The machinery of government operates with checks and balances, intended to ensure proper expenditure of public money, put in place by none other than politicians.
The Permanent Secretary of each government department, in his role of principle accounting officer, is obliged to give an annual report on expenditure to Parliament.
If you really believe that HMT and DfT will, or indeed legally can, permit your "smaller projects under localised control" to evade all of that..... the NAO would be all over it. Let's just say that it isn't going to happen.

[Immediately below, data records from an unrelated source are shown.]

-- ==== Sys2Proof/Machine/Store.lean ====
section
/-!
DEFINITION. The Design Store's own work (02): what it answers for a record index, the states of its
slots, release, pacing and grants, the acceptance of a block, and the movements of the two cursors,
each of which is reported to it.
-/

namespace Sys2Proof.Machine

/-! ## Reading (R28, R29) -/

/-- Does the slot hold the record with this index? A FREE slot holds none. -/
def Slot.holds (sl : Slot) (i : Nat) : Bool :=
  sl.state != .free && sl.firstIndex ≤ i && i < sl.firstIndex + sl.records.length

/-- The slot that holds a record index, if one does. -/
def Store.slotOf (st : Store) (i : Nat) : Option Slot := st.slots.find? (fun sl => sl.holds i)

/-- The record at an index, when it lies in a slot that is not FREE (R29). -/
def Store.recordAt (st : Store) (i : Nat) : Option DesignRecord :=
  match st.slotOf i with
  | some sl => sl.records[i - sl.firstIndex]?
  | none => none

/-- The stamps after one record: a motion record moves the position, COLOUR sets the colour in force
from the next record on, SPEED the limit (R29, R37); the record itself is then the one just before (R124). -/
def Stamp.after (before : Stamp) (r : DesignRecord) : Stamp :=
  let t := { before with afterTrim := r == .trim }
  match r with
  | .stitch dx dy => { t with pos := t.pos.add ⟨dx, dy⟩ }
  | .jump dx dy => { t with pos := t.pos.add ⟨dx, dy⟩ }
  | .colour c => { t with colour := c }
  | .speed l => { t with limit := l }
  | .trim => t
  | .stop => t
  | .mark _ => t
  | .finish => t

/-- The exit stamps of some records begun at these stamps (R37). -/
def Stamp.through (t : Stamp) (rs : List DesignRecord) : Stamp := rs.foldl Stamp.after t

/-- The stamps before the first block (R29, R37): position (0, 0), colour slot 0, machine max,
no record behind. -/
def State.firstStamp (s : State) : Stamp := ⟨⟨0, 0⟩, 0, s.cfg.speeds.maxSpeed, false⟩

/-- The stamps at the end of the accepted records (R29). -/
def State.tailStamp (s : State) : Stamp := s.store.tail.getD s.firstStamp

/-- Design position, colour slot and speed limit in force at a record index (R29). An index just past a
held block takes that block's exit stamps; the filled end takes the tail stamps. Log 9 for an index
that no slot reaches. -/
def State.stampAt (s : State) (i : Nat) : Stamp :=
  match s.store.slotOf i with
  | some sl => sl.entry.through (sl.records.take (i - sl.firstIndex))
  | none =>
    match s.store.slots.find? (fun sl => sl.state != .free && sl.firstIndex + sl.records.length == i) with
    | some sl => sl.exit
    | none => s.tailStamp

/-- The number of FREE slots. -/
def Store.freeCount (st : Store) : Nat := st.slots.countP (fun sl => sl.state == .free)

/-- One step back along the unbroken run of held records (R28). -/
def Store.backOne (st : Store) (e : Nat) : Nat :=
  if e = 0 then 0
  else match st.slotOf (e - 1) with
    | some sl => sl.firstIndex
    | none => e

/-- Repeats `backOne`; one repetition for each slot is enough. -/
def Store.backMany (st : Store) : Nat → Nat → Nat
  | 0, e => e
  | n + 1, e => st.backMany n (st.backOne e)

/-- The earliest retained record (R28). -/
def State.earliestRetained (s : State) : Nat := s.store.backMany Config.slotCount s.run.mainCursor

/-! ## Slot states, retention and release (R27, R44, R45) -/

/-- The state that R27 gives a slot which is not FREE. -/
def State.slotState (s : State) (sl : Slot) : SlotState :=
  if sl.holds s.run.mainCursor then .active
  else if s.run.pass = .patch && (s.run.patchCursor.any (fun c => sl.holds c)) then .active
  else if s.run.mainCursor ≤ sl.firstIndex then .filled
  else .retained

/-- Brings the state of every slot up to date with the cursors (R27). -/
def State.refreshSlots (s : State) : State :=
  s.setStore { s.store with
    slots := s.store.slots.map (fun sl => if sl.state = .free then sl else { sl with state := s.slotState sl }) }

/-- Do the index ranges [a, b) and [c, d) share a record? -/
def rangesMeet (a b c d : Nat) : Bool := max a c < min b d

/-- The range of a gap: up to its end, or up to the main cursor while it is OPEN (R146). -/
def Gap.stopAt (g : Gap) (mainCursor : Nat) : Nat := g.stop.getD mainCursor

/-- Is one of the slot's records held by the window of R records or by a gap (R44)? The patch cursor's
own block is ACTIVE, so the evaluation does not reach it. -/
def State.slotHeld (s : State) (sl : Slot) : Bool :=
  let a := sl.firstIndex
  let b := sl.firstIndex + sl.records.length
  let m := s.run.mainCursor
  rangesMeet a b (m - s.cfg.pacing.retain) m || s.gaps.any (fun g => rangesMeet a b g.start (g.stopAt m))

/-- Would a release evaluation free the slot (R45)? -/
def State.releasable (s : State) (sl : Slot) : Bool := sl.state == .retained && !s.slotHeld sl

/-- Frees every RETAINED slot none of whose records is held (R45). -/
def State.releaseSlots (s : State) : State :=
  s.setStore { s.store with slots := s.store.slots.map (fun sl => if s.releasable sl then Slot.empty else sl) }

/-! ## Pacing and grants (R40 to R43) -/

/-- The pacing target T (R40). -/
def State.pacingTarget (s : State) : Nat :=
  if s.ahead < s.cfg.pacing.low then 2 else if s.ahead < s.cfg.pacing.high then 1 else 0

/-- The pending grant record after a grant of `n` blocks from `seq` (R42). -/
def grantMerge (old : Option Grant) (seq n : Nat) : Grant :=
  match old with
  | some g => ⟨g.seq, g.count + n⟩
  | none => ⟨seq, n⟩

/-- Issues a grant of `n` blocks (R42). -/
def State.grantBlocks (s : State) (n : Nat) : State :=
  let seq := (s.store.nextSeq + s.store.granted) % 65536
  (s.setStore { s.store with granted := s.store.granted + n }).setLink
    { s.link with grant := some (grantMerge s.link.grant seq n) }

/-- A pacing evaluation (R41). -/
def State.pace (s : State) : State :=
  if s.store.design = .loading then
    let n := min (s.pacingTarget - s.store.granted) (s.store.freeCount - s.store.granted)
    if n = 0 then s else s.grantBlocks n
  else s

/-- A release evaluation, followed by a pacing evaluation when it frees a slot (R45). -/
def State.release (s : State) : State :=
  if s.store.slots.any s.releasable then s.releaseSlots.pace else s

/-! ## Cursor movements (R4, R46) -/

/-- The first record index of the block that holds `i`, which names the block. -/
def Store.blockOf (st : Store) (i : Nat) : Option Nat := (st.slotOf i).map Slot.firstIndex

/-- The block that a cursor at `i` stood in last: the one that holds `i`, or, at an index that no slot holds, the
one it has just left; at the filled end that is the last block, which a BACK into it then does not enter anew (log
85). -/
def Store.lastBlock (st : Store) (i : Nat) : Option Nat :=
  match st.blockOf i with
  | some b => some b
  | none => if i = 0 then none else st.blockOf (i - 1)

/-- Does going from `a` to `b` enter a record of a different block (R4)? -/
def Store.entersBlock (st : Store) (a b : Nat) : Bool :=
  (st.blockOf b).isSome && st.lastBlock a != st.blockOf b

/-- Moves the main cursor, brings the slots up to date and, when it enters a record of a different
block, makes one release evaluation and one pacing evaluation (R46). -/
def State.moveMain (s : State) (i : Nat) : State :=
  let entered := s.store.entersBlock s.run.mainCursor i
  let s := (s.setRun { s.run with mainCursor := i }).refreshSlots
  if entered then s.releaseSlots.pace else s

/-- Moves the patch cursor; a release evaluation follows when it leaves a block (R45, R46). Placed at SEW GAPS it comes
from the main cursor (log 68). -/
def State.movePatch (s : State) (i : Nat) : State :=
  let old := s.run.patchCursor.getD s.run.mainCursor
  let leaves := s.store.blockOf old != s.store.blockOf i
  let s := (s.setRun { s.run with patchCursor := some i }).refreshSlots
  if leaves then s.release else s

/-- Advances the cursor that executes records past the record it stands at (R4). -/
def State.advanceCursor (s : State) : State :=
  if s.run.pass = .patch then s.movePatch (s.cursor + 1) else s.moveMain (s.run.mainCursor + 1)

/-! ## Arrival of a block (R33 to R38) -/

/-- Clamps a SPEED record into crawl..machine max (R38). -/
def Settings.clampRecord (c : Settings) (r : DesignRecord) : DesignRecord :=
  match r with
  | .speed l => .speed (max c.speeds.crawl (min l c.speeds.maxSpeed))
  | .stitch dx dy => .stitch dx dy
  | .jump dx dy => .jump dx dy
  | .trim => .trim
  | .colour n => .colour n
  | .stop => .stop
  | .mark n => .mark n
  | .finish => .finish

/-- Is the position inside -32000..+32000 on both axes (R35)? -/
def posInDesign (p : Point) : Bool :=
  -Config.posLimit ≤ p.x && p.x ≤ Config.posLimit && -Config.posLimit ≤ p.y && p.y ≤ Config.posLimit

/-- Does the design position stay in range through the records (R35)? -/
def positionsInDesign : Stamp → List DesignRecord → Bool
  | _, [] => true
  | t, r :: rs => posInDesign (t.after r).pos && positionsInDesign (t.after r) rs

/-- The END record stands where R34 wants it: last with the LAST flag, nowhere without it, and no
record behind it. -/
def endRecordRight (last : Bool) (rs : List DesignRecord) : Bool :=
  if last then rs.getLast? == some .finish && !(rs.dropLast.contains .finish)
  else !(rs.contains .finish)

/-- The records of a body of R34's form: as many as the count says, 1..96, each a record. -/
def blockRecords (body : List Byte) : Option (List DesignRecord) :=
  let count := byteAt body 3
  if 1 ≤ count ∧ count ≤ 96 ∧ body.length = 4 + 3 * count then recordsOf (body.drop 4) else none

/-- The store after a grant's sequence number has been used by an accepted block: an unsent grant for it
is taken out of the pending record (R36). -/
def grantUsed (old : Option Grant) (seq : Nat) : Option Grant :=
  match old with
  | some g => if g.seq = seq then (if g.count ≤ 1 then none else some ⟨(g.seq + 1) % 65536, g.count - 1⟩) else some g
  | none => none

/-- Acceptance of a block of (clamped) records (R36 to R38), pacing still to come. -/
def State.acceptBlock (s : State) (seq : Nat) (last : Bool) (rs : List DesignRecord) : State :=
  let entry := s.tailStamp
  let exit := entry.through rs
  let start := s.store.filledEnd
  let fresh : Slot := ⟨.filled, seq, s.store.tail.isNone, last, start, rs, entry, exit⟩
  let slot := { fresh with state := s.slotState fresh }
  let at_ := s.store.slots.findIdx (fun sl => sl.state == .free)
  let s := s.setStore { s.store with
    slots := s.store.slots.set at_ slot
    granted := s.store.granted - 1
    nextSeq := (s.store.nextSeq + 1) % 65536
    filledEnd := start + rs.length
    tail := some exit }
  let s := s.setLink { s.link with grant := grantUsed s.link.grant seq }
  if last then
    (s.setStore { s.store with design := .complete, granted := 0 }).setLink { s.link with grant := none }
  else s

/-- The store emptied, with the design state given (Table 2-2). The pending grant record is emptied
too. -/
def State.clearStore (s : State) (d : DesignState) : State :=
  (s.setStore ⟨d, List.replicate Config.slotCount Slot.empty, 0, 0, 0, none⟩).setLink
    { s.link with grant := none }

/-- The answer to the question of R20: PINNED when no slot is FREE and G is 0 (R48). -/
def State.starvationCause (s : State) : StopCause :=
  if s.store.freeCount = 0 ∧ s.store.granted = 0 then .pinned else .starved

end Sys2Proof.Machine
end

I would suggest the central problem in this entire HS2 mess arose thus:
1. Politicians looked for a huge new shiny project to make their name/win votes/etc. However they were aware their bright idea would never be approved if it sounded hugely expensive;
2. Therefore at the scoping stage there was huge pressure on everyone to maximise apparent economic benefits and make the project world-class, state of the art, etc; while also minimising the estimated budget; avoiding any realistic discussion of likely opposition (either NIMBYism or really valid); and thus minimising the estimated costs of mitigation of objector concerns (more tunnelling, prettified engineering, etc);
3. This resulted in highly unrealistic and over-optimistic estimates of the overall cost;
4. Hence when work was approved and construction got underway, costs soared away from the estimated ones;
5. Ministers then got more and more worried and started trying to modify and rescope the project .. meaning yet further costs and for a worse and worse outcome.
On that analysis, the underlying problem was not the technical expertise behind the project, but is inherent in the short-termism and unrealities of the political process in the UK. How could that be put right?
It would be worth making a detailed study of how HS1 was scoped and managed in comparison with the HS2 fiasco. It may well be that by the time HS1 was designed, it was obvious that constructing it was unavoidable (to gain full benefit from the Channel Tunnel - and to avoid the UK looking stupid in comparison with France ..!); and the type of line required, and the train services to use it were in no doubt. This then enabled the project being realistically designed and costed, neither under nor over-specified; thus enabling its construction to come in on time and on budget.